From the shores of Louisiana, the BP spill is part of a larger picture of pollution and erosion that has been going on for decades.

“The damage done to south Louisiana’s environment was done to a coast already under a condition of deterioration,” said Chip Kline, executive assistant to Edwards and chairman of the Louisiana Coastal Protection and Restoration Authority. Since the 1930s, when oil companies began wide-scale dredging, close to 2,000 square miles of wetlands have been submerged. “The BP oil spill in and of itself did extensive damage, but it also further exacerbated factors causing land loss in ecosystems and estuaries.”

In addition, Kline said, Louisiana doesn’t have sandy beaches. Instead, the marshes and wetlands were more difficult to clean, making it more difficult to protect birds. He said he has a photo of a brown pelican with oiled wings.
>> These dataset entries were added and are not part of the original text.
-- ==== Sys2Proof/Machine/Store.lean ====
section
/-! DEFINITION. The spill store, the buffer banks and the arbiter (07_buffers_arbitration.md): page transfers, stacks, spill
ports, scrub, and what the commands of Table 18.14 apply. -/

namespace Sys2Proof.Machine

namespace State

/-- A transfer on a stack's link repeated n times; the eighth failure retrains the link (R265). -/
def linkErrors (s : State) (i n : Nat) : State :=
  let s := s.bumpMem .spillLinkRetry n
  if 8 ≤ n then s.updStack i fun x => { x with retraining := true } else s

/-- The tail cells of the frames whose records are written whole are freed (R257). -/
def freeWritten (s : State) (q hi : Nat) : State :=
  let sel := fun (f : Frame) => match f.place with
    | .stream st n => decide (st + n ≤ hi) && !f.cells.isEmpty
    | .head => false
  let out := (s.queue q).frames.filter sel
  let s := s.updQueue q fun x => { x with frames := x.frames.map fun f => if sel f then { f with cells := [] } else f }
  out.foldl freeFrame s

/-- The first page being written is in the store (R257). -/
def doPageWriteDone (s : State) (q n : Nat) : State :=
  match (s.queue q).pages.find? fun p => p.ph == .writing with
  | none => s
  | some p =>
    if s.stackRefuses p.stack then s
    else
    let s := s.linkErrors p.stack n
    if 8 ≤ n then s
    else
      let s := s.updQueue q fun x => { x with
        pages := x.pages.map fun y => if y.start == p.start then { y with ph := .stored } else y }
      let s := s.updStack p.stack fun y => { y with writes := y.writes - 1 }
      ((s.bumpMem .spillPagesWritten).bumpQ q .spillPages).freeWritten q (p.start + 16384)

/-- A burst planned or asked for of a queue's allocation: its map has been handed off (R261). -/
def granted (s : State) (q : Nat) : Bool :=
  match (s.queue q).cfg.alloc with
  | none => false
  | some a => (s.chan (q / 128)).us.bursts.any fun b => b.grants.any fun g => g.ctx == a

/-- Bytes of a queue that are or will be in its head for a prefetch: the unclaimed share, and the pages being read. -/
def headComing (x : QueueSt) : Nat := x.unclaimedShare + 16384 * (x.pages.filter fun p => p.ph == .reading).length

/-- A live run-ahead prediction prefetches for the queue's allocation, up to its predicted drain: what the allocation's queues have in
their heads, or coming, does not reach it yet (R160, R258). That the drain bounds the prefetch so is a DESIGN CHOICE (log 108). -/
def prefetched (s : State) (q : Nat) : Bool :=
  match (s.queue q).cfg.alloc with
  | none => false
  | some a =>
    let x := s.chan (q / 128)
    let coming := (((List.range 128).filter fun l => (s.queue (128 * (q / 128) + l)).cfg.alloc == some a).map fun l =>
      headComing (s.queue (128 * (q / 128) + l))).sum
    x.us.preds.any fun p => p.prefetch && decide (coming < p.drain)
      && (Tab.get none x.tc.allocs a == some p.alloc || (a == 0 && x.tc.defAlloc == some p.alloc))

/-- The next page is read when R258 allows it; a sleeping stack or controller is woken in the class of R261. A stack that cannot take
the request refuses it, and then the page reader backs off, with later reads of its stack behind it (R265, R276). -/
def doPageReadIssue (s : State) (q : Nat) : State :=
  let x := s.queue q
  match x.pages.find? fun p => p.ph != .reading with
  | none => s
  | some p =>
    let room := decide (headComing x + 16384 ≤ x.spillCfg.onMax)
    if p.ph ≠ .stored ∨ !(room || s.prefetched q) ∨ (Tab.get {} s.mem.ports p.stack).wait ≠ 0 then s
    else
      let s := if (s.pdom (stackDom p.stack)).ph == .off || (s.stack p.stack).selfRefresh then
          s.wakeStack p.stack (if room && s.granted q then 1 else 2)
        else s
      if (s.pdom (stackDom p.stack)).ph == .off then s
      else if s.stackRefuses p.stack then s.refuseSpill p.stack (some q)
      else s.updQueue q fun x => { x with
        pages := x.pages.map fun y => if y.start == p.start then { y with ph := .reading } else y }

/-- A page leaves the queue's page list and the store. -/
def freePage (s : State) (q : Nat) (p : Page) : State :=
  let s := s.updQueue q fun x => { x with pages := x.pages.filter fun y => y.start != p.start }
  s.updStack p.stack fun y => { y with pages := y.pages - 1 }

/-- The oldest page read lands in staging; damage loses records to the end of the page (R258, R259, R266). -/
def doPageReadDone (s : State) (q n : Nat) (damage : Option Nat) : State :=
  match (s.queue q).pages.find? fun p => p.ph == .reading with
  | none => s
  | some p =>
    if s.stackRefuses p.stack then s
    else
    let s := s.linkErrors p.stack n
    if 8 ≤ n then s
    else
      let s := match damage with
        | some d => (s.bumpMem .spillEccUncorr).loseStream q (p.start + d) (p.start + 16384)
        | none => s
      let s := s.updQueue q fun x => { x with readEnd := p.start + 16384 }
      let s := (s.stageFrames q (16 + p.stack)).freePage q p
      ((((s.bumpMem .spillPagesRead).bumpQ q .refillPages).joinTail q).pressureTest q).cellsChanged

/-- The pages of a queue on a failed stack: those still in tail cells go elsewhere, the others are lost (R267). -/
def losePages (s : State) (i q : Nat) : State :=
  let gone := (s.queue q).pages.filter fun p => p.stack == i
  let s := gone.foldl (fun s p =>
    if p.ph == .waiting || p.ph == .writing then
      (s.freePage q p).storePage q fun j a => { p with stack := j, addr := a, ph := .waiting }
    else
      let s := s.loseStream q p.start (p.start + 16384)
      let s := s.updQueue q fun x => { x with readEnd := max x.readEnd (if (x.pages.head?.map (·.start)) == some p.start
        then p.start + 16384 else x.readEnd) }
      s.freePage q p) s
  (((s.stageFrames q 120).joinTail q).pressureTest q).cellsChanged

/-- Link retraining of a stack has failed (R267). -/
def doStackFailed (s : State) (i : Nat) : State :=
  if (s.stack i).failed then s
  else
    let s := s.updStack i fun x => { x with failed := true, retraining := false }
    let s := (s.acceptSpill i).acceptSpill (4 + i)
    let s := s.bumpMem .spillStackFail
    let s := s.raiseAlarm 0x1040 2 0 i (det1 i) allParts
    let s := s.queues.foldl (fun s p => if p.2.pages.any fun y => y.stack == i then s.losePages i p.1 else s) s
    s.updStack i fun x => { x with pages := 0, writes := 0 }

/-- A stack with no page and no request for 50 µs enters self-refresh, and its controller is released (R268). -/
def doStackSelfRefresh (s : State) (i : Nat) : State :=
  let x := s.stack i
  if x.pages = 0 ∧ x.writes = 0 ∧ !x.selfRefresh then
    ((s.updStack i fun x => { x with selfRefresh := true }).bumpMem .spillSelfRefresh).requestRelease (stackDom i)
  else s

/-- A spill port makes its request again, and it is accepted or refused, by a bank or by its stack (R276, R277). An accepted one goes on:
the read of a page reader, the waiting writes of a page writer. -/
def doSpillPortRetry (s : State) (i : Nat) (refused : Bool) : State :=
  let x := Tab.get {} s.mem.ports i
  let s := if x.k = 10 then s.bumpMem .spillBackoffMax else s
  if refused || s.stackRefuses (i % 4) then s.refuseSpill i x.held
  else
    let s := s.acceptSpill i
    match x.held with
    | some q => if i < 4 then s.doPageReadIssue q else s.startWrites (i - 4)
    | none => s

/-- A pass of the patrol scrub over the allocated pages of a stack, of the opportunistic class, with the link transfers repeated and the
reads that reported an uncorrectable error. Such a read is counted; the records are lost when the page is read for its queue (R266),
which is a DESIGN CHOICE (log 109). -/
def doPatrolScrub (s : State) (i n bad : Nat) : State :=
  let x := s.stack i
  if x.pages = 0 ∨ x.failed then s
  else if s.stackReady i then
    let s := s.linkErrors i n
    if 8 ≤ n then s
    else
      let s := if bad = 0 then s else s.bumpMem .spillEccUncorr bad
      s.updStack i fun x => { x with scrubbed := x.scrubbed + x.pages }
  else s.requestWake 2 (stackDom i)

/-- Successful retraining: the stack accepts requests again (R265). -/
def doStackLinkRetrained (s : State) (i : Nat) : State := s.updStack i fun x => { x with retraining := false }

/-- A frame with an uncorrectable cell error (R273): an unclaimed one of an upstream queue leaves it; a claimed one is marked for its
executor to replace, one of an egress queue, or held for one by a reorder engine, for its port to end with a bad FCS. -/
def cellError (s : State) (fid : Nat) : State :=
  let mark := fun (f : Frame) => if f.id == fid then { f with bad := true } else f
  match s.queues.find? fun p => p.2.frames.any fun f => f.id == fid with
  | some p =>
    if p.1 < 8192 ∧ p.2.frames.any (fun f => f.id == fid && !f.claimed) then
      s.takeOut p.1 (fun f => f.id == fid && !f.claimed) fun s f => countDeq p.1 (s.bumpMem .bufEccDrop) f
    else s.updQueue p.1 fun x => { x with frames := x.frames.map mark }
  | none => s.bonds.foldl (fun s p => s.updBond p.1 fun b => { b with
      held := b.held.map fun h => { h with frame := h.frame.map mark } }) s

/-- What the background scrub finds (R269). A word of another memory that reads as zero is noted by its memory and address: no rule
places a field of State in either (a DESIGN CHOICE; log 110). -/
def doBackgroundScrub (s : State) : ScrubFinding → State
  | .clean => s
  | .corrected => s.bumpMem .bufEccCorr
  | .uncorrectableCell none => s.bumpMem .bufEccUncorr
  | .uncorrectableCell (some f) => (s.bumpMem .bufEccUncorr).cellError f
  | .uncorrectable mem addr =>
    (s.raiseAlarm 0x1041 2 0 mem.toNat (det2 mem.toNat addr.toNat) allParts).updMem fun m => { m with
      zeroWords := if m.zeroWords.contains (mem.toNat, addr.toNat) then m.zeroWords else m.zeroWords ++ [(mem.toNat, addr.toNat)] }

end State

/-! ### The commands of the block's own events -/

def execPageWriteDone (q : QueueId) (n : Fin 9) (s : State) : Host.Outcome State Fault Refusal := .next (s.doPageWriteDone q n)
def execPageReadIssue (q : QueueId) (s : State) : Host.Outcome State Fault Refusal := .next (s.doPageReadIssue q)
def execPageReadDone (q : QueueId) (n : Fin 9) (damage : Option Nat) (s : State) : Host.Outcome State Fault Refusal :=
  .next (s.doPageReadDone q n damage)
def execStackFailed (i : Fin 4) (s : State) : Host.Outcome State Fault Refusal := .next (s.doStackFailed i)
def execStackSelfRefresh (i : Fin 4) (s : State) : Host.Outcome State Fault Refusal := .next (s.doStackSelfRefresh i)
def execSpillPortRetry (i : Fin 8) (refused : Bool) (s : State) : Host.Outcome State Fault Refusal :=
  .next (s.doSpillPortRetry i refused)
def execPatrolScrub (i : Fin 4) (x : PatrolPass) (s : State) : Host.Outcome State Fault Refusal :=
  .next (s.doPatrolScrub i x.linkErrs x.uncorr)
def execStackLinkRetrained (i : Fin 4) (s : State) : Host.Outcome State Fault Refusal := .next (s.doStackLinkRetrained i)
def execBackgroundScrub (e : ScrubFinding) (s : State) : Host.Outcome State Fault Refusal := .next (s.doBackgroundScrub e)

/-! ### Arbiter and memory commands (Table 18.14) -/

def applyArbPrioSet (k : Nat) (p : List Byte) (s : State) : CmdResult :=
  let first := u8 p 0
  let n := u8 p 1
  checked s (p.length == 2 + n) (right0 k)
    (firstBad p ([(decide (119 < first), 0), (n == 0 || decide (120 < n) || decide (120 < first + n), 1)]
      ++ (List.range n).map fun i => (decide (7 < u8 p (2 + i)), 2 + i)) [])
    (done (s.updMem fun m => { m with
      shadow := (List.range n).foldl (fun t i => Tab.set 0 t (first + i) (u8 p (2 + i) + 1)) m.shadow }))

/-- A commit copies every shadow base into the active set and caps the aging of waiting requesters (R275). -/
def applyArbCommit (k : Nat) (p : List Byte) (s : State) : CmdResult :=
  checked s (p.length == 0) (right0 k) none
    (let s := s.updMem fun m => { m with
       active := m.shadow
       commits := m.commits + 1
       aging := Tab.mapVals 0 (fun i a => min a (15 - baseOf m.shadow (i % 120))) m.aging }
     done s (leBytes 2 s.mem.commits.toNat))

def applyArbGet (k : Nat) (p : List Byte) (s : State) : CmdResult :=
  checked s (p.length == 0) (right0 k) none
    (done s (((List.range 120).map fun i => BitVec.ofNat 8 (baseOf s.mem.shadow i))
      ++ (List.range 120).map fun i => BitVec.ofNat 8 (baseOf s.mem.active i)))

/-- MEM.BANK.SET opens and closes banks; an empty closed bank is gated, an opened one woken (R251). -/
def applyMemBankSet (k : Nat) (p : List Byte) (s : State) : CmdResult :=
  let mask := BitVec.ofNat 16 (u16 p 0)
  checked s (p.length == 2) (right0 k) none
    (if ((List.range 16).filter mask.getLsbD).length < 4 then fail s stState
     else done ((List.range 16).foldl (fun s b =>
       if mask.getLsbD b then
         if (s.bank b).opened then s else (s.updBank b fun x => { x with opened := true }).requestWake 1 (bankDom b)
       else (s.updBank b fun x => { x with opened := false }).gateIfEmpty b) s).cellsChanged)

/-- The counters of Table 7.9 with their gauges in place. -/
def memStats (s : State) : List Byte :=
  let c := fun (k : MemCtr) => leBytes 8 (Ctrs.get s.mem.ctr k.ctorIdx)
  leBytes 8 s.freeCells ++ leBytes 8 s.banksOpen ++ c .bufPressure ++ c .bufEccCorr ++ c .bufEccUncorr ++ c .bufEccDrop
    ++ c .bufUnderrunDrop ++ leBytes 8 s.freePages ++ c .spillPagesWritten ++ c .spillPagesRead ++ c .spillLinkRetry
    ++ c .spillEccUncorr ++ c .spillEccDrop ++ c .spillStackFail ++ c .spillRetry ++ c .spillBackoffMax ++ c .spillSelfRefresh

def applyMemStatsGet (k : Nat) (p : List Byte) (s : State) : CmdResult :=
  checked s (p.length == 1) (if u8 p 0 % 2 = 1 ∧ k ≠ 0 then some 0 else none) (firstBad p [(decide (1 < u8 p 0), 0)] [])
    (done (if u8 p 0 = 1 then s.updMem fun m => { m with ctr := [] } else s) (memStats s))

end Sys2Proof.Machine
end

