-- ==== Sys2Proof/Machine/Bracken.lean ====
section
/-! DEFINITION. Bracken and insertion (13_power_insertion.md): grants and ramps (R413 to R418), power over budget (R422), energy
(R434), seating and withdrawal (R423 to R426), rails (R408, R409), the emergency shutdown (R427, R428), and the power commands of
Table 18.13. -/

namespace Sys2Proof.Machine

/-- The domains of each step of an emergency shutdown (Table 13.6), steps counted from 1. -/
def emergencyGroup (n : Nat) : List Nat :=
  let span := fun a k => (List.range k).map (a + ·)
  match n with
  | 1 => span 212 4 | 2 => span 164 16 | 3 => span 132 16 | 4 => span 148 16 | 5 => span 68 32 | 6 => span 100 32
  | 7 => span 4 32 | 8 => span 36 32 | 9 => [217] | 10 => span 180 8 | 11 => span 188 8 | 12 => span 196 8 | 13 => span 204 8
  | 14 => [216] | 15 => [2] | 16 => [1, 3] | _ => []

/-- Temperature that releases THERMTRIP_N, and rail and sensor alarms by code (Table 16.3). -/
def alTrip : Nat := 0x1003
def alRail : Nat := 0x1012
def alOver : Nat := 0x1020
def alErase : Nat := 0x1030

namespace State

/-! ### Grants (R413, R417) -/

/-- Bracken grants the wake set of a domain; a waiting port group notes the instant for its HPORT_WAKE (R381). -/
def grantNow (s : State) (cls d : Nat) : State :=
  let ds := s.wakeSet d
  let s := s.grantWake cls d
  ds.foldl (fun s e => if 132 ≤ e ∧ e < 164 then s.updPort (e - 132) fun x => { x with grantedAt := s.now } else s) s

/-- A waiting request is granted when it fits (R413, R417); a committed one needs no test of the budgets (R416). -/
def doGrant (s : State) (d : Nat) : State :=
  let x := s.pdom d
  if x.wait && s.canWake d
      && (x.cls == 0 || (s.fits (s.wakeSet d) && (s.blocker == none || s.blocker == some d) && !s.pwr.overBudget)) then
    s.grantNow x.cls d
  else s

/-- A service request has waited 1 ms (R417). -/
def doWaitLimit (s : State) (d : Nat) : State :=
  if (s.pdom d).wait && (s.pdom d).cls == 1 && !(s.pdom d).waitLimit then
    (s.updPdom d fun p => { p with waitLimit := true }).event 0x6001 0 5 d (det1 d) [0]
  else s

/-! ### Ramps (R414, R415, R418) -/

/-- Domains whose release waited for this one and that nothing needs any more begin to go down (R33). -/
def releaseFreed (s : State) (d : Nat) : State :=
  (domDeps d).reverse.foldl (fun s e => if (s.pdom e).ph == .on && (s.pdom e).releaseNext then s.requestRelease e else s) s

/-- A domain is up: what begins with its power begins. -/
def domUp (s : State) (d : Nat) : State :=
  if d = 1 then (if (s.pdom 1).inReset then s else s.gorseStart).turns
  else if 132 ≤ d ∧ d < 164 ∧ (s.port (d - 132)).ph = .powering then s.portPowered (d - 132)
  else if 212 ≤ d ∧ d < 216 then s.startWrites (d - 212)
  else if d = 216 then (List.range 16).foldl (fun s b => if (s.bank b).opened then s.requestWake 1 (bankDom b) else s) s
  else s

/-- What a domain loses when its power goes: as R31 says; the tributary unit keeps its streams, which the firmware holds, and
loses its connection memory. An upstream domain goes down between bursts (R166); only an emergency shutdown finds a burst under way
and cuts it (R428). -/
def domDown (s : State) (d : Nat) : State :=
  if d = 217 then { s with trib := { s.trib with conn := [] } }
  else if 68 ≤ d ∧ d < 132 ∧ s.burstsOver (d - 68) then s
  else s.domLost d

/-- A domain's ramp ends (R414, R418). A domain counts as powered only once those it depends on are, Gorse among them (R33, R35), and its
PLLs have locked (R37): until then the end of its switches' stages leaves it ramping. -/
def doRampEnd (s : State) (d : Nat) : State := match (s.pdom d).ph with
  | .up =>
    if !(domDeps d).all s.powered then s
    else
    let release := (s.pdom d).releaseNext
    let s := (s.updPdom d fun p => { p with ph := .on, fenced := p.inReset, releaseNext := false }).domUp d
    if release then s.requestRelease d else s
  | .down => ((s.updPdom d fun p => { p with ph := .off, fenced := true }).domDown d).releaseFreed d
  | .off | .on => s

/-! ### Power over budget (R422) -/

/-- Buffer banks are closed under R251 while at least four stay open and at least a tenth of the cells stay free. -/
def closeBanks (s : State) : State := [15, 14, 13, 12, 11, 10, 9, 8, 7, 6, 5, 4, 3, 2, 1, 0].foldl (fun s b =>
  if (s.bank b).opened && decide (4 < s.banksOpen) && decide (s.banksOpen * 24576 ≤ 10 * (s.freeCells - (24576 - (s.bank b).used)))
  then (s.updBank b fun x => { x with opened := false }).gateIfEmpty b else s) s

/-- The measured total has exceeded the budget by more than 5 % through 1 ms. -/
def doOverBudget (s : State) (measured : Nat) : State :=
  let s := s.updPwr fun p => { p with overBudget := true, okRun := 0, measured := measured }
  let s := (List.range 4).foldl (fun s i => if (s.stack i).pages = 0 then s.requestRelease (stackDom i) else s) s
  (s.closeBanks.cellsChanged).raiseAlarm alOver 2 0 0 (det1 measured) allParts

/-! ### Energy (R434) -/

/-- A domain's energy counter takes some µJ, saturating (R435). -/
def addEnergy (s : State) (d n : Nat) : State := s.updPdom d fun p => { p with energy := min (p.energy + n) ctrMax }

/-- The energy of a budgeted rail is divided among the powered domains that draw on it and the base allowance; what the division
leaves over goes to the base counter. -/
def shareRail (s : State) (r uj : Nat) : State :=
  let ds := (List.range 218).filter fun d => s.powered d && (stepCur d).getD r 0 != 0
  let w := fun d => Config.energyWeight s.draws r d
  let total := (ds.map w).sum + Config.baseWeight s.draws r
  let s' := if total = 0 then s else ds.foldl (fun s d => s.addEnergy d (uj * w d / total)) s
  let given := if total = 0 then 0 else (ds.map fun d => uj * w d / total).sum
  s'.updPwr fun p => { p with baseEnergy := min (p.baseEnergy + (uj - given)) ctrMax, railEnergy := p.railEnergy.add r uj }

/-- The whole µJ of a rail's energy in nJ with what the last interval left over. -/
def wholeUj (s : State) (nj : List Nat) (r : Nat) : Nat := (Tab.get 0 s.pwr.energyCarry r + nj.getD r 0) / 1000

/-- 10 µs of rail energy is accounted, in nJ by rail: what is below 1 µJ is carried to the next interval; VIO and VAON count in the base
counter. -/
def doEnergy (s : State) (nj : List Nat) : State :=
  let t := (List.range 6).foldl (fun t r => t.shareRail r (s.wholeUj nj r)) s
  let t := [6, 7].foldl (fun t r => t.updPwr fun p => { p with
    baseEnergy := min (p.baseEnergy + s.wholeUj nj r) ctrMax, railEnergy := p.railEnergy.add r (s.wholeUj nj r) }) t
  let t := (List.range 8).foldl (fun t r => t.updPwr fun p => { p with
    energyCarry := Tab.upd 0 p.energyCarry r fun c => (c + nj.getD r 0) % 1000 }) t
  { t with draws := t.draws + 1 }

/-! ### Emergency shutdown (R427, R428) -/

/-- The shutdown starts; one that runs goes on. No burst is committed from here (R428). -/
def startEmergency (s : State) : State := s.updPwr fun p => { p with emergency := some (p.emergency.getD 0) }

/-- A domain is released by its step; one that is off is skipped. -/
def emergencyOff (s : State) (d : Nat) : State := if (s.pdom d).ph == .off then s else (s.domLost d).rampDown d

/-- A reset that waits for the shutdown reaches the domains its step leaves (R446). -/
def latentReach (s : State) (ds : List Nat) : State := match s.rst.latent with
  | some x => s.enterReset x.1 ds
  | none => s

/-- The shutdown is over: a waiting reset applies to the rest of the device. -/
def endEmergency (s : State) : State :=
  let s := s.updPwr fun p => { p with emergency := none }
  match s.rst.latent with
  | some (us, cold) =>
    ((s.updRst fun r => { r with latent := none }).wideApply us cold).freeDoms (0 :: leaveOrder)
  | none => s

/-- The next step of the shutdown begins (Table 13.6). -/
def doEmergencyStep (s : State) : State := match s.pwr.emergency with
  | none => s
  | some n =>
    let g := emergencyGroup (n + 1)
    let s := s.updPwr fun p => { p with emergency := some (n + 1) }
    let s := (g.foldl (fun s d => s.emergencyOff d) s).latentReach g
    if 16 ≤ n + 1 then s.endEmergency else s

/-! ### Insertion (R423 to R426) -/

/-- Every rail is good. -/
def allRails (s : State) : Bool := (List.range 8).all s.pwr.railGood.contains

/-- The sources that seating and good rails release (Table 14.1). -/
def railsRelease (s : State) : State :=
  if s.allRails && s.pwr.seated then
    (s.updPwr fun p => { p with lockout := false }).releaseSources [srcRailLoss]
  else s

/-- The card is seated (R423, R424). -/
def doSeated (s : State) : State :=
  if s.pwr.seated then s
  else
    let s := (s.updPwr fun p => { p with seated := true }).releaseSources [srcWithdrawal]
    let s := s.railsRelease
    if !(s.pdom 1).inReset && (s.pdom 1).ph == .off then s.requestWake 1 1 else s

/-- The card is withdrawn (R426). -/
def doWithdrawal (s : State) : State :=
  if !s.pwr.seated then s
  else
    let s := s.updPwr fun p => { p with seated := false, insMode := true }
    let s := (List.range 64).foldl (fun s c =>
      if (s.chan c).tc.opened then s.chanCondition c 6 0 else s) s
    s.startEmergency.wideReset srcWithdrawal 100 false true

/-- Insertion mode ends, and PWR_RELEASED says who ended it (R425). -/
def release (s : State) (by_ : Nat) : State :=
  if s.pwr.insMode then
    (s.updPwr fun p => { p with insMode := false }).event 0x6002 0 0 0 (det1 by_) allParts
  else s

/-! ### Rails (R408, R409, R427) -/

/-- A domain that draws on a rail is powered (R409). -/
def railDrawn (s : State) (r : Nat) : Bool :=
  (List.range 218).any fun d => d != 0 && s.drawing d && decide (r < 6) && (stepCur d).getD r 0 != 0

/-- Power good is lost on a rail. -/
def doRailLoss (s : State) (r : Nat) : State :=
  let s := s.updPwr fun p => { p with railGood := p.railGood.erase r }
  if 6 ≤ r then s.doPowerOn
  else if s.railDrawn r then
    let s := (s.raiseAlarm alRail 3 6 r (det1 r) allParts).updPwr fun p => { p with lockout := true }
    s.startEmergency.wideReset srcRailLoss 100 false true
  else s

/-- A rail becomes good. -/
def doRailGood (s : State) (r : Nat) : State :=
  let s := s.updPwr fun p => { p with railGood := if p.railGood.contains r then p.railGood else p.railGood ++ [r] }
  ((s.clearAlarm alRail 6 r).powerOnTest).railsRelease

/-- A rail's current has been above its maximum through 10 µs (R427). -/
def doOvercurrent (s : State) (r : Nat) : State :=
  (s.raiseAlarm alRail 3 6 r (det1 r) allParts).startEmergency

/-! ### Thermal trip (R427, R428, R442, R491) -/

def doTrip (s : State) (sensor : Nat) : State :=
  let s := s.updMgmt fun m => { m with trips := if m.trips.contains sensor then m.trips else m.trips ++ [sensor] }
  let s := s.raiseAlarm alTrip 3 7 sensor (det1 sensor) allParts
  let s := if s.pwr.thermtrip then s else (s.updPwr fun p => { p with thermtrip := true }).emit (.thermtrip true)
  s.startEmergency.wideReset srcThermal 100 false true

/-- Tj is below 100 °C: THERMTRIP_N rises, and the thermal source releases where R442 lets it, at most three times in 60 minutes. -/
def doThermRestart (s : State) : State :=
  let s := s.mgmt.trips.foldl (fun s i => s.clearAlarm alTrip 7 i) s
  let s := s.updMgmt fun m => { m with trips := [] }
  let s := if s.pwr.thermtrip then (s.updPwr fun p => { p with thermtrip := false }).emit (.thermtrip false) else s
  if !s.rst.asserted.contains srcThermal then s
  else
    let recent := s.rst.thermReleases.filter fun t => decide (s.now < t + 3600000000000000)
    if s.rst.thermRestart && decide (recent.length < 3) then
      (s.updRst fun r => { r with thermReleases := recent ++ [s.now] }).releaseSources [srcThermal]
    else s.updRst fun r => { r with thermReleases := recent, thermLock := true }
Now, as part of the BP settlement, Louisiana will get $8 billion over 15 years. It has already received part of that and has funded nine projects that have created or benefited more than 3,400 acres. Two more, when completed, will have created or benefited 1,401 acres of marshland for a total of 7.5 square miles — a tiny step, but without stabilizing the region, Louisiana could lose another 4,000 square miles of land over the next 50 years.

This war on land loss is increasingly focused on rising seas caused by climate change — and the carbon emissions from oil and gas that cause climate change.

“As tragic an accident as Deepwater Horizon was, the restoration in the gulf shows how nature can heal itself with time, just as the Hudson River and so many other places have,” said Jason Bordoff, founding head of Columbia University’s global energy center. “But climate change does not work that way. Once a ton of CO2 is emitted, it is going to stay up there for a very long time. Most tragic environmental errors can be remedied in a decade or two, but not climate change.”

And now the oil companies are carrying on drilling in the midst of a pandemic that has knocked oil prices down to inflation-adjusted levels not seen for half a century. Trump administration talks about expanding offshore lease sales have generated very little interest among the big companies, leery of political fights with states and worried about financial constraints.

The companies have already started to cut back. On April 17, there were just 17 rigs operating in the Gulf of Mexico, six fewer than a year earlier, according to the Baker Hughes rig count.

“How could we be so unprepared to develop tests to deal with a pandemic?” Bordoff said. “Partly it’s a result of years and years of campaigning against government. But undermining government has consequences, as covid-19 shows us. Deepwater Horizon was a reminder that consequences could be pretty significant when we hollow out environmental regulations as well.”